**Your objective:**
Look at each line of the listing. Copy those that hold the string "OnlyStatus".
== Segment start ==
-- ==== Sys2Proof/Certificates/Slice0/Obligations.lean ====
section
/-!
DEFINITION. The statements for the provers, from the numbered rules of spec/. A docstring names the rule; where a rule is
marked by the spec as derived or as general knowledge, or a clause is the model's own, the docstring says so.
-/

open Sys2Proof Sys2Proof.Machine

/-! ### Command words (30_encoding) -/

/-- 30_encoding R71: the eleven codes, and the decoder reads exactly them: a word decodes to a command if and only if it is
that command's word. -/
def Obligations.CommandWordsDecodeAndEncode : Prop :=
  [encode .capacity, encode .pack, encode .unpack, encode .wrbit, encode .rdbit, encode .pwhash, encode .xmask, encode .embed,
    encode .extract, encode .encode, encode .decode] =
    [0x01#8, 0x02#8, 0x03#8, 0x04#8, 0x05#8, 0x06#8, 0x07#8, 0x08#8, 0x09#8, 0x0A#8, 0x0B#8] ∧
  ∀ (v : CmdWord) (i : Instr), decodeWord v = .ok i ↔ v = encode i

/-- Words written out bit by bit from the CMD8 format of 30_encoding R65 and the map of R71 decode to their commands, one of
each family; words of R72 are rejected by name. -/
def Obligations.WrittenOutWordsDecode : Prop :=
  decodeTableWord 8 0b00000001 = some .capacity ∧ decodeTableWord 8 0b00000100 = some .wrbit ∧
  decodeTableWord 8 0b00000111 = some .xmask ∧ decodeTableWord 8 0b00001000 = some .embed ∧
  decodeTableWord 8 0b00001010 = some .encode ∧ decodeTableWord 8 0b00001011 = some .decode ∧
  decodeWord 0b00011010#8 = .error .zeroFieldSet ∧ decodeWord 0b00000000#8 = .error (.reservedOpc 0) ∧
  decodeWord 0b00001100#8 = .error (.reservedOpc 12)

/-- A step runs the decoded command: with a command in flight and nothing else scheduled before its completion, the step is
`exec` of the decoded command, at the same state (nothing scheduled), or at the state with the completion turn taken from the
agenda. The agenda is the model's own (log 1). -/
def Obligations.StepRunsDecodedCommand : Prop :=
  ∀ (s : State) (i : Instr), s.busy = true → decodeWord s.inFlight = .ok i →
    (s.agenda = [] → step s = exec i s) ∧
    (∀ rest, s.agenda = .complete :: rest → step s = exec i (s.setAgenda rest))

/-- 60_exceptions R146: a `CMD` write of one of the 245 reserved values issues a command that completes with `InvalidCommand`
and changes nothing but `STATUS` and `PROGRESS`. -/
def Obligations.ReservedWordEndsInvalidCommand : Prop :=
  ((List.range 256).filter fun v => decide (v = 0 ∨ 12 ≤ v)).length = 245 ∧
  ∀ (s : State) (v : Nat), s.busy = false → v < 256 → (v = 0 ∨ 12 ≤ v) →
    ∃ u t, hostAct (.writeReg 16 v) s = .next u ∧ completeTurn u = .next t ∧
      t.status = 0x52#8 ∧ t.progress.toNat ≤ 100 ∧ s.OnlyStatus t

/-! ### The life of a command (10_state R26 to R28) -/

/-- A `CMD` write while `BUSY = 0` issues (10_state R26): `BUSY` 1, `DONE` 0, `CODE` 0, `PROGRESS` 0, the word on its way to
the decoder, nothing else changed. -/
def Obligations.CmdWriteIssuesCommand : Prop :=
  ∀ (s : State) (v : Nat), s.busy = false → v < 256 →
    ∃ t, hostAct (.writeReg 16 v) s = .next t ∧ t.busy = true ∧ t.done = false ∧ t.code = 0#4 ∧ t.status = 0x01#8 ∧
      t.progress = 0#7 ∧ t.inFlight.toNat = v ∧ s.OnlyStatus t

/-- A `CMD` write while `BUSY = 1` is dropped without a trace (10_state R26, 70_reset R171). -/
def Obligations.CmdWriteWhileBusyIsDropped : Prop :=
  ∀ (s : State) (v : Nat), s.busy = true → v < 256 → hostAct (.writeReg 16 v) s = .next s

/-- The outcome stays until the next issue (10_state R28 (e), 60_exceptions R152): while no command runs, no step but one whose
turn is a `CMD` write or the reset changes `STATUS` or `PROGRESS`; in particular no other host action does, and the engine's own
turns change nothing. The agenda and the turns of an idle engine are the model's own (log 1, log 14). -/
def Obligations.OutcomeStaysUntilNextIssue : Prop :=
  (∀ s t : State, s.busy = false → s.agenda.head? ≠ some (.host .reset) →
    (∀ v, s.agenda.head? ≠ some (.host (.writeReg 16 v))) → step s = .next t →
    t.status = s.status ∧ t.progress = s.progress ∧ t.inFlight = s.inFlight) ∧
  (∀ (s t : State) (a : HostAction), s.busy = false → a ≠ .reset → (∀ v, a ≠ .writeReg 16 v) → hostAct a s = .next t →
    t.status = s.status ∧ t.progress = s.progress ∧ t.inFlight = s.inFlight) ∧
  (∀ s : State, s.busy = false → progressTurn s = .next s ∧ completeTurn s = .next s)

/-- From a state with `BUSY = 1` the engine reaches `DONE = 1` without any action of the host, however often it raises `PROGRESS`
in between (70_reset R175). That nothing but `n` raises is scheduled before the completion is the model's form of it: the agenda
is the model's own (log 1). Agendas that hold a completion turn are those of StepRunsDecodedCommand. -/
def Obligations.BusyReachesDoneWithoutHost : Prop :=
  ∀ (n : Nat) (s : State), s.busy = true → s.agenda = List.replicate n .progress →
    ∃ t, Sys2Proof.core.run (n + 1) s = .next t ∧ t.done = true ∧ t.busy = false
== Segment end ==
**Answer area:**
      t.status = 0x52#8 ∧ t.progress.toNat ≤ 100 ∧ s.OnlyStatus t
      t.progress = 0#7 ∧ t.inFlight.toNat = v ∧ s.OnlyStatus t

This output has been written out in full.